Request for Exemption Certificate
E&I Form 12 plus the items requested on the form. A project description and the investigator’s resume are required. The grant narrative, consent documents, a data management plan and study instruments may be necessary if applicable.
Request for Expedited Review
Every application consists of two parts. Study review and review of people and places. Each has its own form and at the top of each form is a checklist of the materials needed.
The study (Form 21B or 21C)
Every study has official documents such as a description or protocol defining its goals purposes and operations, recruitment materials, survey instruments, focus group introductions and target questions, and, perhaps, a grant application.
- Form 21 is the master form for study submission. 21B is the version for SBER purposes. 21C is specifically for program evaluation.
- Forms are needed to cover some regulatory topics.
- The 25’s are for special populations: 25B Pregnant Women, 25C Prisoners, 25D Children and 25A for employees
- The 26 series is for consent waivers: 26A waiver frm consent, 26B from consent documenation
- Consent documents or consent information or, if none, documentation of waiver of consent.
- Grant application if federally funded (narrative areas only)
People and Places (Form 31B)
A study with no people never gets done. The IRB must consider the qualifications and experience of the investigator. The investigator must have the authority to control the conduct of the study. Co-Investigators do not exist. The IRB will communicate with one person and will hold one person responsible.
Sub-Investigators are people who are designated as able to make critical design or conduct decisions. People hired to do a job (coordinators, interviewers, statisticians, etc.) who work within the protocol should not be sub-investigators.
Sites can vary from specific named schools to clinical sites to focus group venues across the country. The IRB concern is for safety and appropriateness of the site for the subjects. Many sites such as schools have their own access requirements that should be recognized. Site forms are 32, 33, and 34. Some institutions will require an IRB reliance agreement. The E&I version is form 07.

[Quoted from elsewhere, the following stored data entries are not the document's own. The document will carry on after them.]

-- ==== Sys2Proof/Tests/Slice0.lean ====
section
/-!
SUPPORT. Tests of the model: operands each check of WellFormed refuses, single commands against numbers the spec gives, and
for every statement with hypotheses the values that meet them.
-/
namespace Sys2Proof.Tests
open Sys2Proof Sys2Proof.Machine

/-! One theorem at a time: each of them evaluates whole states. -/
set_option Elab.async false

/-- A package past its start-up in mode `m`, with a SERVICE session over PCIe and some registers set. -/
def live (m : Nat) (l : List (Nat × Word)) : State :=
  (((R.SESSION_SLOT 0, 0x00010003#32) :: l).foldl (fun (s : State) e => s.w e.1 e.2)
    { State.reset with dt := 25600000000000, pkg := { Pkg.reset with bootStep := 10, dtRun := true } }).wf R.SAFE_MODE_STAT 3 0 m

/-- A command of ring 0 under that session, with some argument bytes. -/
def cmd (l : List (Nat × Byte)) : Cmd :=
  { ring := 0, idx := 0, flags := 0, handle := 0x10, tag := 0x1234, sess := 1,
    args := (List.range 56).map (fun k => ((l.find? (fun e => e.1 == k + 8)).map (·.2)).getD 0) }

/-- An offset as an operand. -/
def at' (n : Nat) : BitVec 24 := BitVec.ofNat 24 n

/-- A job of a kind in a state, in slot 0. -/
def withJob (m kind st : Nat) (l : List (Nat × Word)) (j : Job) : State :=
  let s := live m (l ++ [(R.JOBS_JOB_STAT 0, BitVec.ofNat 32 (0x10 * 2 ^ 24 + kind * 65536 + st)), (R.LPDDR_CFG, 0x1F#32)])
  { s with jobs := s.jobs.set 0 j }

/-- A state with an active outlet table. -/
def withTable (l : List (Nat × Word)) (s : State) : State := { s with look := { s.look with active := l } }

/-- An image that passes every check. -/
def bootable : ImageInfo :=
  { headerOk := true, keyIdx := false, rootHashOk := true, sigOk := true, hashOk := true, svn := 127, certLine := true, len := 4096 }

/-- A committed edge of a kind, at an execution DT. -/
def edge (kind : Nat) (exec : DT) (landed : Bool) : Edge :=
  { on := true, src := 0, epoch := 0, gen := 0, exec := exec, te := exec, kind := kind, target := 0, landed := landed }

/-- An edge whose confirmation was due at DT 0. -/
def late (id kind : Nat) : Awaiting := { id := id, on := true, exec := 0, due := 0, gen := 0, kind := kind, seq := 0 }

/-- A digital output in a state since DT 0. -/
def setDio (n st : Nat) (s : State) : State := (s.setDioSt n st).setDioPin n ⟨0, 0⟩

/-- START arguments of a one-channel self-test and of a one-outlet sweep, with their buffers in shared SRAM. -/
def testArgs : List Byte := (cmd [(12, 1), (36, 1), (42, 0xB0), (48, 16)]).args
def sweepArgs : List Byte := (cmd [(14, 1), (16, 8), (26, 0xB0), (32, 16)]).args

/-- An outlet table with one LOCAL outlet. -/
def sweepTable : List (Nat × Word) := [(0, 0x10000000#32), (7, 5000#32), (8, 5000#32)]

/-- A retire record of LENGTH 0, waiting in a state that holds its field. -/
def retireSeg : Seg := ⟨List.replicate 16 0#32, 1⟩
def retireSt : State :=
  { live 3 [(R.TILEDIR_FIELD_STAT, 0x80010000#32)] with look := { Look.reset with segs := [retireSeg] } }

/-- The state a command answers, if it answers one. -/
def ans (x : Host.Outcome State Fault Refusal) : Option State :=
  match x with
  | .next t => some t
  | _ => none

- Project evaluators working as sub-contractors are usually the investigator for the research portion of the activity even if the person is not a named investigator on the grant or contract.

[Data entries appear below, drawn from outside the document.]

-- ==== Sys2Proof/Machine/Crypto.lean ====
section
/-!
DEFINITION. Machine/Crypto.lean: the check codes and the block cipher the spec names: the CRCs of R513, R165, R200 and
R485, and AES-128 with CBC-MAC and CTR (R246, R247, R416, R417).
-/

namespace Sys2Proof.Machine

/-- The CRCs of the part. Codes 0–3 of R513, then CRC_A and CRC_B of ISO/IEC 14443-3 (R165). -/
inductive CrcKind where
  | crc8 | ccitt | crc32 | crc32c | crcA | crcB
  deriving DecidableEq, Repr

def CrcKind.ofCode (c : Nat) : CrcKind :=
  if c = 0 then .crc8 else if c = 1 then .ccitt else if c = 2 then .crc32 else .crc32c

def CrcKind.width : CrcKind → Nat
  | .crc8 => 8 | .ccitt => 16 | .crc32 => 32 | .crc32c => 32 | .crcA => 16 | .crcB => 16

/-- Polynomial; for a reflected CRC, its bits in reverse order (R513). -/
def CrcKind.poly : CrcKind → Nat
  | .crc8 => 0x2F | .ccitt => 0x1021 | .crc32 => 0xEDB88320 | .crc32c => 0x82F63B78 | .crcA => 0x8408 | .crcB => 0x8408

def CrcKind.init : CrcKind → Nat
  | .crc8 => 0xFF | .ccitt => 0xFFFF | .crc32 => 0xFFFFFFFF | .crc32c => 0xFFFFFFFF | .crcA => 0x6363 | .crcB => 0xFFFF

def CrcKind.reflected : CrcKind → Bool
  | .crc8 => false | .ccitt => false | _ => true

def CrcKind.xorOut : CrcKind → Nat
  | .crc32 => 0xFFFFFFFF | .crc32c => 0xFFFFFFFF | .crcB => 0xFFFF | _ => 0

/-- One bit of the CRC register. -/
def CrcKind.shift (k : CrcKind) (v : Nat) : Nat :=
  if k.reflected then (if v % 2 = 1 then (v / 2) ^^^ k.poly else v / 2)
  else if v / 2 ^ (k.width - 1) = 1 then ((v * 2) % 2 ^ k.width) ^^^ k.poly else (v * 2) % 2 ^ k.width

def CrcKind.shifts (k : CrcKind) : Nat → Nat → Nat
  | 0, v => v
  | n + 1, v => k.shifts n (k.shift v)

/-- The running value after one more byte (R514). -/
def CrcKind.byte (k : CrcKind) (v : Nat) (b : Byte) : Nat :=
  k.shifts 8 (if k.reflected then v ^^^ b.toNat else v ^^^ (b.toNat * 2 ^ (k.width - 8)))

/-- The running value after a run of bytes. -/
def CrcKind.run (k : CrcKind) (v : Nat) (bs : List Byte) : Nat := bs.foldl k.byte v

/-- The CRC of a run of bytes from the initial value, with the final XOR. -/
def CrcKind.of (k : CrcKind) (bs : List Byte) : Nat := k.run k.init bs ^^^ k.xorOut

/-- Rows of the AES S-box (FIPS 197). -/
def sboxA : List (List Nat) :=
  [[0x63, 0x7C, 0x77, 0x7B, 0xF2, 0x6B, 0x6F, 0xC5, 0x30, 0x01, 0x67, 0x2B, 0xFE, 0xD7, 0xAB, 0x76],
    [0xCA, 0x82, 0xC9, 0x7D, 0xFA, 0x59, 0x47, 0xF0, 0xAD, 0xD4, 0xA2, 0xAF, 0x9C, 0xA4, 0x72, 0xC0],
    [0xB7, 0xFD, 0x93, 0x26, 0x36, 0x3F, 0xF7, 0xCC, 0x34, 0xA5, 0xE5, 0xF1, 0x71, 0xD8, 0x31, 0x15],
    [0x04, 0xC7, 0x23, 0xC3, 0x18, 0x96, 0x05, 0x9A, 0x07, 0x12, 0x80, 0xE2, 0xEB, 0x27, 0xB2, 0x75],
    [0x09, 0x83, 0x2C, 0x1A, 0x1B, 0x6E, 0x5A, 0xA0, 0x52, 0x3B, 0xD6, 0xB3, 0x29, 0xE3, 0x2F, 0x84],
    [0x53, 0xD1, 0x00, 0xED, 0x20, 0xFC, 0xB1, 0x5B, 0x6A, 0xCB, 0xBE, 0x39, 0x4A, 0x4C, 0x58, 0xCF],
    [0xD0, 0xEF, 0xAA, 0xFB, 0x43, 0x4D, 0x33, 0x85, 0x45, 0xF9, 0x02, 0x7F, 0x50, 0x3C, 0x9F, 0xA8],
    [0x51, 0xA3, 0x40, 0x8F, 0x92, 0x9D, 0x38, 0xF5, 0xBC, 0xB6, 0xDA, 0x21, 0x10, 0xFF, 0xF3, 0xD2]]

def sboxB : List (List Nat) :=
  [[0xCD, 0x0C, 0x13, 0xEC, 0x5F, 0x97, 0x44, 0x17, 0xC4, 0xA7, 0x7E, 0x3D, 0x64, 0x5D, 0x19, 0x73],
    [0x60, 0x81, 0x4F, 0xDC, 0x22, 0x2A, 0x90, 0x88, 0x46, 0xEE, 0xB8, 0x14, 0xDE, 0x5E, 0x0B, 0xDB],
    [0xE0, 0x32, 0x3A, 0x0A, 0x49, 0x06, 0x24, 0x5C, 0xC2, 0xD3, 0xAC, 0x62, 0x91, 0x95, 0xE4, 0x79],
    [0xE7, 0xC8, 0x37, 0x6D, 0x8D, 0xD5, 0x4E, 0xA9, 0x6C, 0x56, 0xF4, 0xEA, 0x65, 0x7A, 0xAE, 0x08],
    [0xBA, 0x78, 0x25, 0x2E, 0x1C, 0xA6, 0xB4, 0xC6, 0xE8, 0xDD, 0x74, 0x1F, 0x4B, 0xBD, 0x8B, 0x8A],
    [0x70, 0x3E, 0xB5, 0x66, 0x48, 0x03, 0xF6, 0x0E, 0x61, 0x35, 0x57, 0xB9, 0x86, 0xC1, 0x1D, 0x9E],
    [0xE1, 0xF8, 0x98, 0x11, 0x69, 0xD9, 0x8E, 0x94, 0x9B, 0x1E, 0x87, 0xE9, 0xCE, 0x55, 0x28, 0xDF],
    [0x8C, 0xA1, 0x89, 0x0D, 0xBF, 0xE6, 0x42, 0x68, 0x41, 0x99, 0x2D, 0x0F, 0xB0, 0x54, 0xBB, 0x16]]

def aesSub (x : Nat) : Nat := (((sboxA ++ sboxB)[x / 16]?.getD [])[x % 16]?).getD 0

/-- Multiplication by 2 in GF(2^8). -/
def aesDouble (x : Nat) : Nat := if 128 ≤ x then (2 * x) ^^^ 0x11B else 2 * x

/-- The state after SubBytes and ShiftRows; byte r + 4c of the state is row r, column c. -/
def aesSubShift (s : List Nat) : List Nat :=
  [0, 5, 10, 15, 4, 9, 14, 3, 8, 13, 2, 7, 12, 1, 6, 11].map fun i => aesSub ((s[i]?).getD 0)

/-- MixColumns on one column after another. -/
def aesMix : List Nat → List Nat
  | a :: b :: c :: d :: rest =>
    (aesDouble a ^^^ (aesDouble b ^^^ b) ^^^ c ^^^ d) :: (a ^^^ aesDouble b ^^^ (aesDouble c ^^^ c) ^^^ d) ::
    (a ^^^ b ^^^ aesDouble c ^^^ (aesDouble d ^^^ d)) :: ((aesDouble a ^^^ a) ^^^ b ^^^ c ^^^ aesDouble d) :: aesMix rest
  | _ => []

def xorList (a b : List Nat) : List Nat := List.zipWith (· ^^^ ·) a b

/-- The next round key. -/
def aesNextKey (rcon : Nat) (k : List Nat) : List Nat :=
  let g := fun i => (k[i]?).getD 0
  let w0 := xorList (k.take 4) [aesSub (g 13) ^^^ rcon, aesSub (g 14), aesSub (g 15), aesSub (g 12)]
  let w1 := xorList (k.drop 4 |>.take 4) w0
  let w2 := xorList (k.drop 8 |>.take 4) w1
  w0 ++ w1 ++ w2 ++ xorList (k.drop 12) w2

/-- Rounds 1 to 10, given the round constants. -/
def aesRounds : List Nat → List Nat → List Nat → List Nat
  | [], _, s => s
  | [rc], k, s => xorList (aesSubShift s) (aesNextKey rc k)
  | rc :: rest, k, s => aesRounds rest (aesNextKey rc k) (xorList (aesMix (aesSubShift s)) (aesNextKey rc k))

/-- AES-128 of one block of 16 bytes (FIPS 197). -/
def aesBytes (key block : List Nat) : List Nat :=
  aesRounds [0x01, 0x02, 0x04, 0x08, 0x10, 0x20, 0x40, 0x80, 0x1B, 0x36] key (xorList block key)

/-- The 16 bytes of a 128-bit value, lowest address first (R6). -/
def blockBytes (v : BitVec 128) : List Byte := (List.range 16).map fun i => BitVec.ofNat 8 (v.toNat / 2 ^ (8 * i))

/-- AES-128 of a block, key given as its 16 octets in storage order. -/
def aes128 (key : BitVec 128) (block : List Byte) : List Byte :=
  (aesBytes ((blockBytes key).map (·.toNat)) (block.map (·.toNat))).map (BitVec.ofNat 8)

/-- The inverse of the S-box: the place of a value in it (FIPS 197). -/
def aesSubInv (y : Nat) : Nat := ((List.range 256).find? fun x => aesSub x == y).getD 0

/-- Multiplication in GF(2^8) by 9, 11, 13 and 14, from the doubles of a value. -/
def aesMul (n x : Nat) : Nat :=
  let x2 := aesDouble x
  let x4 := aesDouble x2
  let x8 := aesDouble x4
  (if n % 2 = 1 then x else 0) ^^^ (if n / 2 % 2 = 1 then x2 else 0) ^^^ (if n / 4 % 2 = 1 then x4 else 0) ^^^ (if n / 8 % 2 = 1 then x8 else 0)

/-- InvMixColumns on one column after another. -/
def aesMixInv : List Nat → List Nat
  | a :: b :: c :: d :: rest =>
    (aesMul 14 a ^^^ aesMul 11 b ^^^ aesMul 13 c ^^^ aesMul 9 d) :: (aesMul 9 a ^^^ aesMul 14 b ^^^ aesMul 11 c ^^^ aesMul 13 d) ::
    (aesMul 13 a ^^^ aesMul 9 b ^^^ aesMul 14 c ^^^ aesMul 11 d) :: (aesMul 11 a ^^^ aesMul 13 b ^^^ aesMul 9 c ^^^ aesMul 14 d) ::
    aesMixInv rest
  | _ => []

/-- The state before ShiftRows and SubBytes. -/
def aesSubShiftInv (s : List Nat) : List Nat :=
  [0, 13, 10, 7, 4, 1, 14, 11, 8, 5, 2, 15, 12, 9, 6, 3].map fun i => aesSubInv ((s[i]?).getD 0)

/-- The round keys, the cipher key first. -/
def aesKeys : List Nat → List Nat → List (List Nat)
  | [], k => [k]
  | rc :: rest, k => k :: aesKeys rest (aesNextKey rc k)

/-- Rounds back from the last, given the keys of rounds 10 to 0. -/
def aesBack : List (List Nat) → List Nat → List Nat
  | [], s => s
  | k10 :: rest, s => aesBack' rest (aesSubShiftInv (xorList s k10))
where
  /-- From round 9 on, InvMixColumns follows each key but that of round 0. -/
  aesBack' : List (List Nat) → List Nat → List Nat
    | [], s => s
    | [k0], s => xorList s k0
    | k :: rest, s => aesBack' rest (aesSubShiftInv (aesMixInv (xorList s k)))

/-- Decryption of one block by AES-128 (FIPS 197). -/
def aes128Inv (key : BitVec 128) (block : List Byte) : List Byte :=
  (aesBack (aesKeys [0x01, 0x02, 0x04, 0x08, 0x10, 0x20, 0x40, 0x80, 0x1B, 0x36] ((blockBytes key).map (·.toNat))).reverse
    (block.map (·.toNat))).map (BitVec.ofNat 8)

def xorBytes (a b : List Byte) : List Byte := List.zipWith (· ^^^ ·) a b

/-- A list of bytes in blocks of 16, the last one padded with zeros. -/
def blocks16 : Nat → List Byte → List (List Byte)
  | 0, _ => []
  | _, [] => []
  | n + 1, bs => (bs.take 16 ++ List.replicate (16 - bs.length) 0) :: blocks16 n (bs.drop 16)

/-- CBC-MAC over whole blocks, from a zero block. -/
def cbcMac (key : BitVec 128) (bs : List (List Byte)) : List Byte :=
  bs.foldl (fun acc b => aes128 key (xorBytes acc b)) (List.replicate 16 0)

end Sys2Proof.Machine
end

- In the case of community based participatory research one person needs to be named as lead. This person is the contact with the IRB and is responsible for assurances about compliance. The investigator must be qualified by training and experience to conduct the study in question.

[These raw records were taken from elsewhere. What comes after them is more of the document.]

-- ==== Sys2Proof/Machine/SurveyOps.lean ====
section
/-!
DEFINITION. Machine/SurveyOps.lean: the port records and pass records of the survey sequencer (R305–R309).
-/

namespace Sys2Proof.Machine

/-- A survey setting as the present pass holds it (R322). -/
def svN (m : Main) (sub : Nat) : Nat := (mapGet (ekey 0x3200 sub) m.sv.cfg).getD (entryDefault 0x3200 sub)

/-- What a visit found: its status, the fobs with the records read, the value recorded in [3280+p:01], the core used. -/
structure VisitOut where
  status : Nat
  fobs   : List (List Word) := []
  value  : Nat := 0
  core   : Option (Fin 16) := none
  seeked : Bool := false
  part   : Bool := false
  deriving DecidableEq, Repr

/-- Statuses whose change is an event (R305). -/
def statusEvent (s : Nat) : Bool := s == 8 || s == 3 || s == 2 || s == 6

/-- The event of a visit: 0 none, 1 ARRIVED, 2 DEPARTED, 3 CHANGED, 4 STATUS (R305). -/
def surveyEvent (m : Main) (x : Port) (v : VisitOut) : Nat :=
  let n := v.fobs.length
  if x.svStatus != v.status && (statusEvent x.svStatus || statusEvent v.status) then 4
  else if n != 0 && x.svFobs == 0 then 1
  else if n != 0 && (n != x.svFobs || v.value != x.lastUid) then 3
  else if n == 0 && v.status == 1 && x.svFobs != 0 && decide (svN m 0x06 ≤ x.svMisses + 1) then 2
  else 0

/-- What a port remembers of a visit (R305). -/
def Port.surveyed (x : Port) (v : VisitOut) (event : Nat) : Port :=
  let n := v.fobs.length
  let x := { x with svStatus := v.status }
  if n != 0 then { x with lastUid := v.value, svFobs := min 255 n, svMisses := 0 }
  else if v.status == 1 && x.svFobs != 0 then
    let x := { x with svMisses := min 255 (x.svMisses + 1) }
    if event = 2 then { x with lastUid := 0, svFobs := 0 } else x
  else x

/-- The words of a port record (R306). -/
def portRecord (m : Main) (p : Fin 128) (v : VisitOut) (event misses uid : Nat) (seekPort : Bool) : List Word :=
  [word (place 0 8 v.status + place 8 7 p.val + place 15 2 (laceDev m) + place 17 3 event + place 20 4 ((v.core.map (·.val)).getD 0) +
      place 24 1 (bitN v.core.isSome) + place 25 1 (bitN v.seeked) + place 26 1 (bitN v.part)),
   word (place 0 16 (m.sv.count + 1) + place 16 8 (min 255 v.fobs.length) + place 24 8 misses),
   word (phaseNow m + place 16 16 m.ph.cycle)] ++
  (if event = 2 then (if seekPort then [] else fobRecord uid 0 0 0xFF 0 false) else v.fobs.flatten)

/-- A lane writes a record to Q8, or stalls with it (R308). -/
def laneOut (m : Main) (k : Fin 16) (ws : List Word) : Main :=
  if (m.sv.lanes[k]).stalled then modLane m k fun l => { l with waiting := l.waiting ++ [ws] }
  else
    let r := stallPkt m 8 0x22 (0x20 + k.val) ws
    match r.2 with
    | none => r.1
    | some s =>
      modLane (count { r.1 with sv := { r.1.sv with sawStall := true } } 0x70B0 0x07) k fun l =>
        { l with stalled := true, outPkt := s.1, waiting := [s.2] }

/-- A lane reports a port: it compares the visit with what is recorded, counts the event and writes the record that
[3200:05] asks for (R305, R306). -/
def reportPort (m : Main) (k : Fin 16) (p : Fin 128) (v : VisitOut) : Main :=
  let x := m.ports[p]
  let ev := surveyEvent m x v
  let m := countIf (ev == 1) m 0x70B0 0x03
  let m := countIf (ev == 2) m 0x70B0 0x04
  let m := countIf (ev == 3) m 0x70B0 0x05
  let y := x.surveyed v ev
  let m := modPort m p fun _ => y
  if ev != 0 || svN m 0x05 == 0 then
    laneOut { m with sv := { m.sv with events := m.sv.events + bitN (ev != 0) } } k
      (portRecord m p v ev y.svMisses x.lastUid (bitAt (svN m 0x0A) p.val))
  else m

/-- The UID of a fob record. -/
def recordUid (r : List Word) : Nat := (nth r 0 0).toNat + (nth r 1 0).toNat * 2 ^ 32

/-- The value recorded for a visit (R305): one fob's UID, or the CRC-32C of the UIDs in ascending order. -/
def visitValue (seekPort : Bool) (fobs : List (List Word)) : Nat :=
  let us := sortBy (fun a b => decide (a ≤ b)) (fobs.map recordUid)
  match us with
  | [] => 0
  | [u] => if seekPort then CrcKind.crc32c.of (leBytes 8 u) else u
  | us => CrcKind.crc32c.of (us.flatMap (leBytes 8))

/-- What a visit found (R301, R305, R306): a run that ended well, but for a check that failed in its last exchange, is `CRC_FAIL`. -/
def visitOut (m : Main) (k : Fin 16) (seekPort : Bool) (status : Nat) (p : Progress) : VisitOut :=
  let heads := if p.seeked then p.fobs else if p.acquired then [p.record] else []
  let status := if status != 0 then status else if p.badEnd then 3 else if heads.isEmpty then 1 else 0
  { status := status, fobs := if p.seeked || !p.acquired then heads else [p.record ++ p.recs], value := visitValue seekPort heads,
    core := some k, seeked := p.seeked, part := !p.seeked && p.acquired && decide (p.recs.length < 4 * svN m 0x08) }

/-- The visit that has ended on a lane is reported, its field being off (R301, R305, R308). -/
def reportVisit (m : Main) (k : Fin 16) : Main :=
  let l := m.sv.lanes[k]
  match l.ended with
  | some (p, status) =>
    let v := visitOut m k (bitAt (svN m 0x0A) p.val) status l.sc.prog
    let m := modLane m k fun l => { l with ended := none, sc := {} }
    reportPort (modSv m fun x => { x with withFob := x.withFob + bitN (!v.fobs.isEmpty), offAt := m.now }) k p v
  | none => m

/-- A port that is not visited is reported with `PORT_FAULT` (R300). -/
def reportFault (m : Main) (k : Fin 16) (p : Fin 128) : Main := reportPort m k p { status := 8 }

/-- The words of a pass record (R307). -/
def passRecord (m : Main) (incomplete : Bool) : List Word :=
  let map := (m.sv.visited.map fun p => 2 ^ p.val).sum
  let us := (m.sv.offAt - m.sv.firstAt.getD m.sv.offAt) / tickUs
  [word (m.sv.count + 1),
   word (place 0 8 m.sv.visited.length + place 8 8 m.sv.withFob + place 16 8 (min 255 m.sv.events) + place 24 1 (bitN incomplete) +
      place 25 1 (bitN m.sv.sawFree) + place 26 1 (bitN m.sv.sawStall)),
   word us, word (phaseNow m + place 16 16 m.ph.cycle)] ++
  (List.range 4).map fun i => word (map / 2 ^ (32 * i))

/-- The pass ends: its record goes to Q8 and it is counted (R307, R309). -/
def endPass (m : Main) (incomplete : Bool) : Main :=
  let ws := passRecord m incomplete
  let m := countIf incomplete (count m 0x70B0 0x01) 0x70B0 0x02
  let m := modSv m fun v =>
    { v with running := false, count := sat32 (v.count + 1), lastUs := (v.offAt - v.firstAt.getD v.offAt) / tickUs % 2 ^ 32,
             sinceEntry := v.sinceEntry + 1 }
  let r := stallPkt m 8 0x23 0x30 ws
  { r.1 with sv := { r.1.sv with recOut := r.2 } }

/-- A lane of a port: of its home core when that serves and is allowed, else of its alternate core (R300). -/
def laneOf (m : Main) (p : Fin 128) : Option (Fin 16) := (servingCores m p).head?

end Sys2Proof.Machine
end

Every study takes place somewhere – even if it is the cloud. The question for the IRB is the demands made on and the protection of subjects as a result of where the study takes place.
- Physical places should be named. If there is anything stigmatizing, private or unlabeled access might be important.
- Internet based studies use sites with varying Terms of Service assuring various levels of privacy.
- Generic descriptions are occasionally used. Focus groups can be held in specialized focus group facilities, hotels, or schools but each must meet standards for safety. It may be better to describe the features of acceptable sites rather than to name each one.
The question for E&I is our relationship with institutional sites. The E&I policy is to recognize the authority of the institution or facility. It is critical that they know that research is taking place and that they accept the review from our IRB. We have several forms available depending upon the situation. Form 32 is the most generic and best. Form 33 is for satellite or additional performance sites. Form 34 is specifically for schools.